YOUR GOAL: The lines from the start of the data through the line containing "def execAttestationNonce (r" are to be reproduced exactly, both ends included.

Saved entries
====
/-- UPDATE_CLAIM_LAPSE: 60 s without an update write (R325). -/
def execUpdateClaimLapse (s : State) : Host.Outcome State Fault Refusal :=
  .next { s with sec := { s.sec with claim := none } }

/-! Attestation (R307, R308). -/

/-- The attestation report over a nonce (R307), 2048 bytes. -/
def State.report (s : State) (nonce : Bytes) : Bytes :=
  let h := s.sec.runHead
  let n := (h.length - 64) / 48
  let flags := (b2n s.cosigRequired) * 128 + (b2n (s.sec.localKey != [])) * 64 + n
  let other := if s.obj0 0x1208_05 = 0 then 1 else 0
  beBytes 1 1 ++ beBytes 1 (s.obj0 0x1208_05) ++ beBytes 1 (s.obj0 0x2005_01) ++ beBytes 1 s.mode.num ++
    padTo 32 nonce ++ s.serial ++ beBytes 32 s.identityHash ++ beBytes 4 0x4C5A6432 ++
    beBytes 4 (field h 12 4) ++ beBytes 4 (field h 16 4) ++ beBytes 1 (s.obj0 0x1206_01) ++
    beBytes 1 (s.obj0 0x1205_01) ++ beBytes 1 flags ++ beBytes 1 0 ++
    beBytes 32 (if s.obj 0x1208_03 other = 1 then s.obj 0x1208_04 other else 0) ++
    beBytes 32 (s.obj0 0xA000_04) ++ beBytes 32 s.anchorHash ++ padTo 32 (hashN 32 h) ++ beBytes 28 0 ++
    padTo 1792 s.sec.runSections.flatten

/-- An accessor's attestation (R308). -/
def State.att (s : State) (a : Acc) : Att := Tab.read (fun _ => {}) s.sec.att (accNum a)

/-- Change an accessor's attestation. -/
def State.setAtt (s : State) (a : Acc) (x : Att) : State :=
  { s with sec := { s.sec with att := Tab.write (fun _ => {}) s.sec.att (accNum a) x } }

/-- Attestation nonce, 0x1230.01 (R308). -/
def nonceWrite : Handler := fun _ a _ v s => (0x09, s.setAtt a { nonce := some (beBytes 32 v) })

/-- ATTESTATION_NONCE. -/
def execAttestationNonce (r : Req) (s : State) : Host.Outcome State Fault Refusal :=
  .next (s.answerWrite nonceWrite 0x1230_01 r)

/-- ATTESTATION_READY: the report over the accessor's nonce is built and signed; signing waits while the
generator is blocked (R298, R308). -/
def execAttestationReady (acc : Acc) (s : State) : Host.Outcome State Fault Refusal :=
  .next (match (s.att acc).nonce, (s.att acc).built with
    | some n, none =>
      if s.drbgBlocked then s
      else
        let rep := s.report n
        let x := s.sign (label "LLP attestation 1" ++ rep)
        x.2.setAtt acc { nonce := some n, built := some (rep ++ x.1) }
    | _, _ => s)

/-- The read of the attestation report, 0x1230.02 (R308). -/
def reportRead : Reader := fun _ a _ s =>
  let x := s.att a
  if x.nonce.isNone ∨ x.taken then (0x0B, 0, s)
  else
    match x.built with
    | none => (0x0A, 0, s)
    | some b => (0x00, ofBytes b, s.setAtt a { x with taken := true })

/-- ATTESTATION_REPORT. -/
def execAttestationReport (r : RReq) (s : State) : Host.Outcome State Fault Refusal :=
  .next (s.answerRead reportRead 0x1230_02 r)

end Sys2Proof.Machine
end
====
OUTPUT FOR THIS TASK:
/-- UPDATE_CLAIM_LAPSE: 60 s without an update write (R325). -/
def execUpdateClaimLapse (s : State) : Host.Outcome State Fault Refusal :=
  .next { s with sec := { s.sec with claim := none } }

/-! Attestation (R307, R308). -/

/-- The attestation report over a nonce (R307), 2048 bytes. -/
def State.report (s : State) (nonce : Bytes) : Bytes :=
  let h := s.sec.runHead
  let n := (h.length - 64) / 48
  let flags := (b2n s.cosigRequired) * 128 + (b2n (s.sec.localKey != [])) * 64 + n
  let other := if s.obj0 0x1208_05 = 0 then 1 else 0
  beBytes 1 1 ++ beBytes 1 (s.obj0 0x1208_05) ++ beBytes 1 (s.obj0 0x2005_01) ++ beBytes 1 s.mode.num ++
    padTo 32 nonce ++ s.serial ++ beBytes 32 s.identityHash ++ beBytes 4 0x4C5A6432 ++
    beBytes 4 (field h 12 4) ++ beBytes 4 (field h 16 4) ++ beBytes 1 (s.obj0 0x1206_01) ++
    beBytes 1 (s.obj0 0x1205_01) ++ beBytes 1 flags ++ beBytes 1 0 ++
    beBytes 32 (if s.obj 0x1208_03 other = 1 then s.obj 0x1208_04 other else 0) ++
    beBytes 32 (s.obj0 0xA000_04) ++ beBytes 32 s.anchorHash ++ padTo 32 (hashN 32 h) ++ beBytes 28 0 ++
    padTo 1792 s.sec.runSections.flatten

/-- An accessor's attestation (R308). -/
def State.att (s : State) (a : Acc) : Att := Tab.read (fun _ => {}) s.sec.att (accNum a)

/-- Change an accessor's attestation. -/
def State.setAtt (s : State) (a : Acc) (x : Att) : State :=
  { s with sec := { s.sec with att := Tab.write (fun _ => {}) s.sec.att (accNum a) x } }

/-- Attestation nonce, 0x1230.01 (R308). -/
def nonceWrite : Handler := fun _ a _ v s => (0x09, s.setAtt a { nonce := some (beBytes 32 v) })

/-- ATTESTATION_NONCE. -/
def execAttestationNonce (r : Req) (s : State) : Host.Outcome State Fault Refusal :=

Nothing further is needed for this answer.